Joy, consternation and, for some, outright shock are reverberating among Catholics worldwide at the first sight of their new pope, Benedict XVI, in his red robes. The most conservative regard the German Joseph Ratzinger as their champion, with his influential rock-hard stands against gay unions, cloning, the ordination of women and any dismantling of the firewall between Catholicism and every other religion in the world. Liberals regard him as medieval, a threat to the theological exploration of sexual ethics, pluralism and a church for the third millennium.
Now that he is pontiff, both sides are holding their breath.
One key to Benedict's papacy may be found far from the elegant St. Peter's Square or the after-Mass coffees in U.S. church halls. Ratzinger made one of his hallmark stands as a Vatican force in the villages and rough urban-misery belts of Latin America, the globe's most Catholic region. There, in the 1980s, he confronted the fast-moving tide of liberation theology, an intellectual and popular movement that linked Catholic theology and political activism in everyday issues of social justice and human rights. Ratzinger officially reversed the tide, forbidding certain Catholic theologians to publish, in what was called a "silencing."
Ratzinger issued a 1984 document with something like the force of law. The "Instruction" defined Rome's opposition to liberation theology's "fundamental threat" and weighed in on naming conservative Latin bishops.
Unofficially, liberation theology lives. On a continent of some 500 million -- where most are poor, where the neoliberal economic plans of the 1990s didn't pan out, and where three-quarters of its people now live under democratically elected leftist governments -- the attraction of a Catholicism that links God's will with the desire for a better and more dignified life in the here and now, not just after death, remains strong. How Benedict XVI faces this reality, for face it he must in a church that claims to be not just "one" but "universal," will be a marker of his papacy.

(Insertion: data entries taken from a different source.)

/-- A dispatched command sends its request and completes with the answer to it (R81, R86, R88). -/
theorem runsAs_of_dispatched (hl : i.isLocal = false) :
    RunsAs i i.inWidth i.outWidth (fun s => s.unitRequest i) (fun s => s.usedOperands i) := by
  intro s
  refine ⟨fun hp hfit => ?_, fun hp ⟨x, hx, hwide⟩ => ?_, fun hp => ?_⟩
  · rw [exec_of_not_local i s hl, unitCommand_idle i s hp (operandsFit_iff_usedOperands.mpr hfit)]
    rfl
  · refine exec_idle_unfit i s hp (Bool.eq_false_iff.mpr fun hfit => ?_)
    exact absurd (operandsFit_iff_usedOperands.mp hfit x hx) (not_lt.mpr hwide)
  · rw [exec_of_not_local i s hl, unitCommand_wait i s hp, State.takeAnswer, State.complete,
      low_eq_ofNat _ _ i.outWidth_le]
    rfl

end Sys2Proof.Machine

namespace Sys2Proof.Machine

/-- Settles O33: each operation is dispatched, and its request and its operands are the columns of its row. -/
theorem arithmeticIsDelegatedUnchanged : Obligations.ArithmeticIsDelegatedUnchanged :=
  fun fmt rm => ⟨runsAs_of_dispatched (i := .add fmt rm) rfl, runsAs_of_dispatched (i := .sub fmt rm) rfl,
    runsAs_of_dispatched (i := .mul fmt rm) rfl, runsAs_of_dispatched (i := .div fmt rm) rfl,
    runsAs_of_dispatched (i := .fma fmt rm) rfl, runsAs_of_dispatched (i := .rem fmt rm) rfl,
    runsAs_of_dispatched (i := .sqrt fmt rm) rfl, runsAs_of_dispatched (i := .rint fmt rm) rfl⟩

end Sys2Proof.Machine
end

section
/-! Arithmetic operations with a NaN result (42_arithmetic.md R119, R121): every contract that asks for a NaN asks for no
flag but `NV`, which it raises, leaves open or forbids. -/

namespace Sys2Proof.Machine

variable {fmt : Fmt} {rm : Rm} {i : Instr} {s : State} {a b c : XWord}

/-! ## Zeros and other finite values -/

/-- A zero has the significand 0. -/
theorem valueOf_isZero (h : fmt.isZero a = true) : ∃ e, valueOf fmt a = .fin (fmt.sign a) 0 e := by
  obtain ⟨m, e, hv, hm⟩ := valueOf_isFinite (isFinite_of_isZero h)
  exact ⟨e, hm.mpr h ▸ hv⟩

theorem valueOf_of_not_isZero (h : IsFinite fmt a) (hz : fmt.isZero a = false) :
    ∃ m e, valueOf fmt a = .fin (fmt.sign a) m e ∧ m ≠ 0 := by
  obtain ⟨m, e, hv, hm⟩ := valueOf_isFinite h
  exact ⟨m, e, hv, fun h0 => Bool.false_ne_true (hz.symm.trans (hm.mp h0))⟩

/-! ## The contracts on operands that are no NaN -/

theorem withNaNs_of_not_isNaN {ops : List XWord} (k : Contract) (h : ∀ x ∈ ops, fmt.isNaN x = false) :
    withNaNs fmt ops k = k := by
  rw [withNaNs, if_neg]
  simpa [List.any_eq_true] using h

theorem withNaNs_of_isNaN {ops : List XWord} (k : Contract) (h : ∃ x ∈ ops, fmt.isNaN x = true) :
    withNaNs fmt ops k = .propagated fmt (ops.any fmt.isSNaN) := by
  rw [withNaNs, if_pos (List.any_eq_true.mpr h)]

section
variable (ha : fmt.isNaN a = false) (hb : fmt.isNaN b = false)
include ha

theorem sqrtContract_of_not_isNaN : sqrtContract fmt rm a = sqrtValue fmt rm (valueOf fmt a) :=
  withNaNs_of_not_isNaN _ (by simp [ha])

theorem rintContract_of_not_isNaN : rintContract fmt rm a = rintValue fmt rm a (valueOf fmt a) :=
  withNaNs_of_not_isNaN _ (by simp [ha])

include hb

theorem addContract_of_not_isNaN : addContract fmt rm a b = addValues fmt rm (valueOf fmt a) (valueOf fmt b) :=
  withNaNs_of_not_isNaN _ (by simp [ha, hb])

theorem subContract_of_not_isNaN : subContract fmt rm a b = addValues fmt rm (valueOf fmt a) (valueOf fmt b).neg :=
  withNaNs_of_not_isNaN _ (by simp [ha, hb])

In the 1980s, the Berlin Wall remained intact and Ratzinger believed liberation theology was incipient Marxism with a religious veneer. He zeroed in on some intellectual proponents who linked Marx and Jesus. He did not focus on the outcomes of Vatican II -- where Ratzinger himself was considered a liberal reformer -- and the Latin American conferences in Medellin and Puebla, where bishops decided that the Latin church must stake its future on "an option for the poor." He did not publicly regard the thousands of small communities who were reading the Bible together in a new way, sitting under trees or on dirt floors with no clergy or intellectuals in sight, finding what they called the strength to be actors in their lives.

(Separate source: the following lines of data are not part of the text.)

-- ==== Sys2Proof/Machine/State.lean ====
section
/-! DEFINITION. The state of ETC1TP (10_state.md R20 to R47), host memory, the pending turns of the agents, and the reasons
a step can stop. All of it is plain data. -/

namespace Sys2Proof.Machine

/-- Host memory (20_memory.md R60): the listed bytes, in rising address order, none equal to what an unlisted byte reads as.
`Memory.wf` in Ops.lean says so. -/
abbrev Memory := List Host.Cell

/-- The STATUS fields (10_state.md R22). -/
structure Status where
  state   : RunState
  ign     : Bool
  phase   : Phase
  errCode : ErrCode
  deriving DecidableEq, Repr

/-- The configuration registers, the block's only host-writable state (10_state.md R27 to R34, R43). Only their used bits
are held (30_encoding.md R86); a LO and HI pair is one 64-bit value. -/
structure Cfg where
  width   : BitVec 16
  height  : BitVec 16
  config  : BitVec 3
  blockX  : BitVec 32
  blockY  : BitVec 32
  srcBase : BitVec 64
  srcLen  : BitVec 64
  outBase : BitVec 64
  outCap  : BitVec 64
  deriving DecidableEq, Repr

/-- The sequencer cursor without its phase, which is STATUS.PHASE (10_state.md R36), and `wpos` (R39). -/
structure Cursor where
  mode : Mode
  tx   : BitVec 13
  ty   : BitVec 13
  q    : BitVec 2
  wpos : BitVec 4
  deriving DecidableEq, Repr

/-- The MODEL's own record of what the host and the block do to memory during a command, from which the draws of 20_memory.md
R75 and R76 and 70_reset_and_hazards.md R211 are made. Notes: log 8 to log 12. -/
structure Race where
  /-- Host memory when the running command was accepted. -/
  memBefore  : Memory
  /-- The host wrote the source region during this command (R76). -/
  srcTainted : Bool
  /-- The index of the first drawn pixel of this command, from that host write on (R76). -/
  srcDraws   : Nat
  /-- The output addresses the host wrote during this command (R76). -/
  hostOut    : List Nat
  /-- The bytes the command itself has written, whatever the host wrote over them (R75). -/
  blockOut   : Memory
  /-- The index of the next free value. -/
  draws      : Nat
  deriving DecidableEq, Repr

/-- How the platform answers the block's ports (20_memory.md R79, 70_reset_and_hazards.md R220). Notes: log 13, log 14. -/
structure Platform where
  srcFails  : Bool
  outFails  : Bool
  quantMute : Bool
  deriving DecidableEq, Repr

/-- What the host or the platform does in one turn. -/
inductive HostEvent where
  /-- An access to the register port (40_host_commands.md R100, R101). -/
  | port (a : Access)
  /-- WAIT: poll STATUS until STATE is one of `targets` (30_encoding.md R90, R92). `gaps` says how many turns the sequencer
  gets before each further poll, one when the list has run out. Notes: log 5. -/
  | wait (targets : List RunState) (gaps : List Nat)
  /-- The host writes one byte of its memory. -/
  | memWrite (addr : BitVec 64) (value : Byte)
  /-- The host reads one byte of its memory. -/
  | memRead (addr : BitVec 64)
  /-- The platform asserts reset (70_reset_and_hazards.md R210). -/
  | reset
  /-- The platform's ports answer, or stop answering, from here on. -/
  | platform (p : Platform)
  deriving DecidableEq, Repr

/-- One turn of the interleaving (40_host_commands.md R100: "Host accesses and sequencer steps interleave in any order"). -/
inductive Turn where
  | host (e : HostEvent)
  | sequencer
  deriving DecidableEq, Repr

/-- What a read of the host returned: a register's value at an offset, or a byte of memory. -/
inductive Seen where
  | reg (offset : Nat) (value : Word)
  | mem (addr : BitVec 64) (value : Byte)
  deriving DecidableEq, Repr

/-- The machine: the block's registers and internal state (10_state.md), host memory (20_memory.md R60), and the model's own
fields, which INVENTORY.md names one by one. -/
structure State where
  status     : Status
  cfg        : Cfg
  outLen     : BitVec 64
  blocksDone : BitVec 32
  cursor     : Cursor
  pix        : Vector Word 16
  acc        : Code
  ccode      : Code
  mem        : Memory
  race       : Race
  platform   : Platform
  agenda     : List Turn
  seen       : List Seen
  deriving DecidableEq, Repr

/-- Why the model stops. Every constructor is safe: the model stops where the spec gives no step. -/
inductive Fault where
  /-- GATHER, EMIT_ALPHA or EMIT_COLOR while the platform fails their accesses: "the model has no step for it (the block is
  stuck)" (20_memory.md R79). Safe. -/
  | busError
  /-- QUANTIZE while the quantizer never answers: "the model then has no step (stuck)" (70_reset_and_hazards.md R220). Safe. -/
  | quantizerSilent
  /-- GATHER, EMIT_ALPHA or EMIT_COLOR at an address outside the 2^64 bytes (20_memory.md R60). The start checks rule it out
  in every reachable state (00_scope.md R10, 40_host_commands.md R113). Safe. -/
  | addressOutOfSpace
  /-- BUSY with a PHASE that names no micro-operation: "A model that reaches PHASE = 7 has a bug; it may fault"
  (30_encoding.md R85), and PHASE = 0 only while not BUSY (10_state.md R25). Never reached from reset. Safe. -/
  | noMicroOp
  deriving DecidableEq, Repr

/-- Why the model refuses a turn. -/
inductive Refusal where
  /-- An instruction without a meaning yet: raised by exec's arm alone. Safe. No arm is left so. -/
  | notModelled (mnemonic : String)
  /-- A port access that is not an aligned 32-bit one: "the model gives it no step (it is refused)" (20_memory.md R69). Raised
  by the host's port access. Safe. -/
  | illegalPortAccess
  deriving DecidableEq, Repr

/-- The machine right after reset (10_state.md R46). The internal elements, which the spec leaves unspecified, are named in
log 2; memory lists no byte (log 1); no turn is pending (log 4). -/
def State.reset : State where
  status := { state := .idle, ign := false, phase := .none, errCode := .none }
  cfg :=
    { width := 0, height := 0, config := 0, blockX := 0, blockY := 0, srcBase := 0, srcLen := 0, outBase := 0, outCap := 0 }
  outLen := 0
  blocksDone := 0
  cursor := { mode := .image, tx := 0, ty := 0, q := 0, wpos := 0 }
  pix := Vector.replicate 16 0
  acc := 0
  ccode := 0
  mem := []
  race := { memBefore := [], srcTainted := false, srcDraws := 0, hostOut := [], blockOut := [], draws := 0 }
  platform := { srcFails := false, outFails := false, quantMute := false }
  agenda := []
  seen := []

end Sys2Proof.Machine
end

What would have happened, Guatemalans and Salvadorans ask to this day, if Ratzinger and Pope John Paul II had supported the Latin American call for liberation from autocratic rulers with the same force with which the European churchmen supported the Polish Solidarity revolution?
On the eve of his election as pope, Ratzinger addressed the cardinals with an unmistakable condemnation of "relativism," which can include the idea that one religion is as good as another. He also raised this idea last year in his book "Called to Communion." In the 1980s, the idea that liberation theology was not strictly Catholic, but "frequently tries to create a new universality for which the classical church divisions are supposed to have become irrelevant," rankled Ratzinger.

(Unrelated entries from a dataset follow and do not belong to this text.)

/-- Position (0, 0) of sub-block 0 is in bounds (image row 7); row 3 of sub-block 2 of a 5×5 image is not. -/
theorem witness_GatherFillsBuffer :
    started.cfg.srcBase.toNat + 4 * started.cfg.width.toNat * started.cfg.height.toNat ≤ 2 ^ 64 ∧
    started.platform.srcFails = false ∧ started.race.srcTainted = false ∧ started.cfg.inImage (started.cfg.posOf started.origin 0) = true ∧
    ({ baseCfg with width := 5, height := 5 } : Cfg).inImage (({ baseCfg with width := 5, height := 5 } : Cfg).posOf (0, 4) 12) = false := by
  decide

/-- `EmitAlphaWritesCode` and `EmitColorWritesCode`: the highest address a code can have, and a byte the host also wrote. -/
theorem witness_EmitWritesCode :
    (baseWith fun c => { c with outBase := 0xFFFFFFFFFFFFFFF8 }).mem.wf ∧
    (baseWith fun c => { c with outBase := 0xFFFFFFFFFFFFFFF8 }).alphaAddr + 8 ≤ 2 ^ 64 ∧
    (baseWith fun c => { c with outBase := 0xFFFFFFFFFFFFFFF8 }).colorAddr + 8 ≤ 2 ^ 64 ∧
    (baseWith fun c => { c with outBase := 0xFFFFFFFFFFFFFFF8 }).platform.outFails = false ∧
    0x2000 ∈ ({ base with race := { base.race with hostOut := [0x2000] } } : State).race.hostOut := by decide

theorem witness_QuantizeAsksQuantizer : started.platform.quantMute = false := by decide

theorem witness_AlphaNotSentToQuantizer :
    ((0xFF332211#32).extractLsb' 0 24 = (0x00332211#32).extractLsb' 0 24) ∧ (after (exec .quantize started) id).isSome :=
  ⟨by decide, rfl⟩

/-- One state for each clause. -/
theorem witness_AdvanceEffect :
    let last (s : State) := s.cursor.mode = .block ∨ (s.blocksDone + 1).toNat = 4 * ((20 + 7) / 8) * ((12 + 7) / 8)
    last (at20x12 2 1 3 23) ∧ (¬last (at20x12 0 0 2 2) ∧ (at20x12 0 0 2 2).cursor.q.toNat < 3) ∧
    (¬last (at20x12 1 0 3 7) ∧ (at20x12 1 0 3 7).cursor.q = 3 ∧ 1 + 1 < (20 + 7) / 8) ∧
    (¬last (at20x12 2 0 3 11) ∧ (at20x12 2 0 3 11).cursor.q = 3 ∧ ¬2 + 1 < (20 + 7) / 8) := by decide

theorem witness_StorelessMicroOpFrame :
    (after (exec .gather started) id).isSome ∧ (after (exec .alphaPack started) id).isSome ∧
    (after (exec .quantize started) id).isSome ∧ (after (exec .advance started) id).isSome := ⟨rfl, rfl, rfl, rfl⟩

theorem witness_StoringMicroOpFrame :
    started.mem.wf ∧ (after (exec .emitAlpha started) id).isSome ∧ (after (exec .emitColor started) id).isSome :=
  ⟨by decide, rfl, rfl⟩

/-- The base case with failing ports, and a sub-block wholly outside the image. -/
theorem witness_UnansweredPortsStop :
    let s : State := { started with platform := { srcFails := true, outFails := true, quantMute := true } }
    s.cfg.srcBase.toNat + s.cfg.srcBytes ≤ 2 ^ 64 ∧ s.cfg.inImage (s.cfg.posOf s.origin 0) = true ∧ s.alphaAddr + 8 ≤ 2 ^ 64 ∧
    s.colorAddr + 8 ≤ 2 ^ 64 ∧ (∀ k, k < 16 → s.cfg.inImage (s.cfg.posOf (8, 0) k) = false) := by decide

theorem witness_SubBlockIndexInverse : 2 < (at20x12 2 1 3 23).cfg.tilesWide ∧ 3 < 4 := by decide

theorem witness_EveryPixelGatheredOnce : 7 < baseCfg.width.toNat ∧ 0 < baseCfg.height.toNat := by decide

/-- Two memories that differ outside the source region alone. -/
theorem witness_OutputDependsOnSourceAlone :
    ∀ a, base.cfg.inSource a = true → base.mem.read a = ({ base with mem := [(0x2000, 1)] } : State).mem.read a := by
  intro a h
  have ha : a < 0x1100 := (of_decide_eq_true (Bool.and_eq_true_iff.1 h).2 : a < 0x1000 + 4 * 8 * 8)
  have hn : ¬0x2000 = a := by omega
  simp [base, State.reset, Memory.read, hn]

/-! The invariant and the running command. -/

theorem witness_inv_base : base.Inv where
  memWf := by decide
  beforeWf := by decide
  blockWf := by decide
  phaseBusy := by decide
  errIff := by decide
  wposTwo := by decide
  lenMax := by decide
  doneMax := by decide
  running := fun h => absurd h (by decide)

theorem witness_running_started : started.Running where
  dimension := by decide
  regions := by decide
  length := by decide
  cursor := show (0 : Nat) < 1 ∧ (0 : Nat) < 1 ∧ (0 : Nat) = 0 by decide
  phase := show (0 : BitVec 4) = 0 from rfl
  recorded := fun _ h => absurd h (Nat.not_lt_zero _)

theorem witness_inv_started : started.Inv where
  memWf := by decide
  beforeWf := by decide
  blockWf := by decide
  phaseBusy := by decide
  errIff := by decide
  wposTwo := by decide
  lenMax := by decide
  doneMax := by decide
  running := fun _ => witness_running_started

theorem witness_right_started : started.Right := fun _ _ =>
  { pixels := fun h => absurd rfl h
    alpha := fun h => absurd h (by decide)
    color := fun h => absurd h (by decide)
    written := fun _ h => absurd h (Nat.not_lt_zero _)
    untilNow := fun _ _ _ => rfl }

/-- The invariant and `Right` speak of what they read, not of the pending turns. -/
theorem witness_inv_started_pending (e : HostEvent) : (pending e started).Inv :=
  { witness_inv_started with running := fun _ => { witness_running_started with } }

theorem witness_right_started_pending (e : HostEvent) : (pending e started).Right := fun h hu =>
  { witness_right_started h hu with }

theorem witness_AbortLeavesOldOrNewBytes :
    (pending .reset started).Inv ∧ (pending .reset started).Right ∧ (pending .reset started).status.state = .busy ∧
    (pending .reset started).Untouched ∧ (pending .reset started).agenda = [.host .reset] ∧
    (after (step (pending .reset started)) id).isSome :=
  ⟨witness_inv_started_pending _, witness_right_started_pending _, rfl, ⟨rfl, rfl⟩, rfl, rfl⟩

/-- `StepKeepsInvariant` and `StepKeepsOutputRight` at a running command. -/
theorem witness_StepKeepsOutputRight : started.Inv ∧ started.Right ∧ (after (step started) id).isSome :=
  ⟨witness_inv_started, witness_right_started, rfl⟩

theorem witness_RunningOperandsConstant :
    started.status.state = .busy ∧ (after (step started) id).isSome ∧ ∀ rest, started.agenda ≠ .host .reset :: rest :=
  ⟨rfl, rfl, fun _ h => nomatch h⟩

Indeed, liberation theology was quickly spreading at the time, and not only geographically from the thatched-roof chapels in Latin America to Africa, the Philippines and the barrios of North America. It was jumping churches, too. Renowned American Protestant thinkers such as Robert McAfee Brown spoke to it and defended Catholic theologians "silenced" by Ratzinger. The Rev. Luis Gurriaran, a Spanish Sacred Heart priest working in rural Guatemala, once recalled how fundamentalist evangelical Protestant preachers -- the proliferation of whom are seen as a headache by bishops today -- embraced local forms of liberation theology after massacres or intense hardships in their communities. "Those who identify with their congregations come to look at the world through their eyes," he said. How the new pope regards this mutual embrace of people of faith on the ground, no matter what their churches, will be key to the shape of his tenure.
Archbishop Oscar Romero began his administration of the San Salvadoran church as an orthodox, conservative prelate who made no waves. But he stayed in touch with his congregations in a personal way and listened as over the years they told him of family members taken by death squads. He looked at the books of photos of the disappeared and of the tortured bodies of civilians who opposed the government, records that his church workers collected to help parishioners. Because of his pastoral work and his written reflections on it, because of his defense of the poor acting to change their own situation -- even politically -- and because of his 1980 assassination by a death squad after calling for a stop to the civil war, Romero came to be considered a symbol of the best of liberation theology.
In Pope Benedict's first words "to the city and the world" from the balcony at St. Peter's, he called himself an "insufficient instrument" and "a simple worker in the vineyard." Will he listen with pastoral ears, as Romero did, to the voices of ordinary Catholics, whether gay, divorced, alienated or seeking? Will he listen with new ears to the realities that underpin the theology of liberation in all its senses, what Latin American Catholics call "the cry of the people"?